2013 is winding down, the presents long unwrapped, several irreparably broken already, the leftovers have been made in to soup and I must say, I am grateful that the year is done.  I feel terribly guilty for celebrating the days slipping irretrievably in to the past.  These were, after all, such important and formative years in the boy's young lives, but it has been a long hard fight, never losing focus on the future.  There have been a few days that I didn't have the slightest clue how I was going to get through it, and to be totally honest, I still don't know how I did it.  A new home, two new careers, countless sleepless nights and temper tantrums,  more mistakes than I can even count, but we have survived and even moved forward.  I know for a long time it was just a deep and burning anger that propelled me forwards but anger, justified or not, can only get you so far.  It burns itself out eventually, or it consumes you.  It has been replaced by a deep sadness over what could have been, but also by an acceptance of the simple truth that there are just people on this earth that just aren't going to get it and being right doesn't mean you're going to win. 

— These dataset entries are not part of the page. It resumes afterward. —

-- ==== Sys2Proof/Machine/Descriptors.lean ====
section
/-!
DEFINITION. What descriptors do (chapter "Queues, descriptors and bell lines", R230 to R238 and R241; chapter "Tiers, heat and
placement", R138 and R139; chapter "Soundings", R394, R395 and R397).
-/

namespace Sys2Proof.Machine

/-! ### Status codes (Table 10.7) -/

/-- COMPARE_DIFFER. -/
def stDiffer : Nat := 0x01
/-- PINNED. -/
def stPinned : Nat := 0x02
/-- OFFSHORE_FORBIDDEN. -/
def stForbidden : Nat := 0x03
/-- NO_PLOTS. -/
def stNoPlots : Nat := 0x04
/-- NO_PEER. -/
def stNoPeer : Nat := 0x05
/-- NOT_MIRRORED. -/
def stNotMirrored : Nat := 0x06
/-- PEER_DOWN. -/
def stPeerDown : Nat := 0x07
/-- ROTATE_REFUSED. -/
def stRotate : Nat := 0x08
/-- POISON. -/
def stPoison : Nat := 0x09
/-- DROPPED. -/
def stDropped : Nat := 0x0A
/-- MISALIGNED. -/
def stMisaligned : Nat := 0x0B
/-- MOVE_ABANDONED. -/
def stAbandoned : Nat := 0x0C
/-- INVALID_OPCODE. -/
def stOpcode : Nat := 0x10
/-- INVALID_FIELD. -/
def stField : Nat := 0x11
/-- UNMAPPED. -/
def stUnmapped : Nat := 0x12
/-- HOST_DMA_ERROR. -/
def stDma : Nat := 0x13
/-- ABORTED. -/
def stAborted : Nat := 0x14
/-- OVERLAP. -/
def stOverlap : Nat := 0x15
/-- NOT_PERMITTED. -/
def stNotPermitted : Nat := 0x16

/-! ### The checks before a descriptor starts (R230, R231) -/

/-- An opcode of Table 10.4. -/
def opKnown (op : Nat) : Bool :=
  [0, 1, 0x10, 0x11, 0x12, 0x13, 0x20, 0x21, 0x22, 0x23, 0x24, 0x25, 0x30, 0x40, 0x41, 0x50, 0x51].contains op

/-- Opcodes that act on a page range named by `DST` (Table 10.4). -/
def opPages (op : Nat) : Bool := [0x20, 0x21, 0x22, 0x23, 0x24, 0x25, 0x41].contains op

/-- Bytes of operands that an opcode uses (Table 10.4). -/
def opOperands : Nat → Nat
  | 0x11 => 8
  | 0x20 => 1
  | 0x21 => 1
  | 0x23 => 2
  | 0x40 => 1
  | 0x51 => 1
  | _ => 0

/-- A page range: 4 KiB-aligned, a non-zero multiple of 4 KiB (R231). -/
def pageRangeOk (addr len : Nat) : Bool := addr % 4096 == 0 && len % 4096 == 0 && decide (4096 ≤ len ∧ len ≤ 0x40000000)

/-- Reserved bytes and bits of the common layout, and operand bytes that the opcode does not use, are zero (R230). -/
def Desc.reservedOk (d : Desc) : Bool :=
  !Bits.bit (d.num 1 1) 3 && Bits.field (d.num 1 1) 6 2 == 0 && d.num 2 1 < 8 && d.num 3 1 == 0 && d.num 12 4 == 0
    && d.num (32 + opOperands d.op) (32 - opOperands d.op) == 0

/-- `LEN`, alignment, operands and the host bits of the opcode (Table 10.4, R230). -/
def Desc.fieldsOk (d : Desc) : Bool :=
  let bytes := decide (1 ≤ d.len ∧ d.len ≤ 0x40000000)
  match d.op with
  | 0x10 => bytes && !(d.srcHost && d.dstHost)
  | 0x11 => bytes
  | 0x12 => bytes && !d.dstHost
  | 0x13 => bytes && !(d.srcHost && d.dstHost)
  | 0x30 => decide (1 ≤ d.len ∧ d.len ≤ 4)
  | 0x40 => d.len == 0 && !d.dstHost && d.num 32 1 < 2
  | 0x50 => bytes && d.len % 32 == 0
  | 0x51 => !d.srcHost &&
    (match d.num 32 1 with
      | 0 => d.len == 0
      | 1 => pageRangeOk d.src d.len
      | _ => false)
  | 0x20 => pageRangeOk d.dst d.len && !d.dstHost && d.num 32 1 < 2
  | 0x21 => pageRangeOk d.dst d.len && !d.dstHost && d.num 32 1 < 2
  | 0x23 => pageRangeOk d.dst d.len && !d.dstHost && d.num 32 2 < 1024
  | op => if opPages op then pageRangeOk d.dst d.len && !d.dstHost else d.len == 0

/-- The service state, `QP_PRIV` or the Soundings conditions forbid the opcode (R234, R235, R397, Table 10.9). -/
def Mach.forbids (m : Mach) (d : Desc) : Bool :=
  let svc := m.get .ID_SVC_STATE
  match d.op with
  | 0x24 => svc == 3
  | 0x40 => svc == 3 || !m.flag .QP_PRIV d.q
  | 0x41 => svc == 3 || !m.flag .QP_PRIV d.q
  | 0x50 => decide (m.get .QP_OWNER d.q < 256) && !(m.flag .SND_USER_ENABLE && svc == 1)
  | _ => false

For the new year, I am making a promise to myself and my boys that I am no longer going to wish for things to be different and to deal with the realities we have been dealt in life.  For the coming year, I am going to remind myself often of something I had forgotten.  I would rather be called a bitch than dumb.  The things for which I want to be remembered when I'm gone are strong, capable, tenacious, loving, charitable, intelligent, funny, witty, resourceful, fierce and independent.  I don't remember wanting to be thought of as nice at any point in my life.  Even as a child, I strove to excel.  Why, over the last few years I have allowed that to be taken from me, is something I might never truly understand, but I'm happy to be able to see it with clarity now.  I owe it to myself and my boys to stand up and fight for them.  To be the warrior mother they deserve.  If I can't protect them from what's happening, at least I can show them that I fought the good fight and show them how a woman should be respected. 
With the changes we have undertaken through 2013, I can't wait to see where we will be a year from now.  I know the boys are already counting down to next Christmas with glee.  Only 358 days to go.
Happy New Year's!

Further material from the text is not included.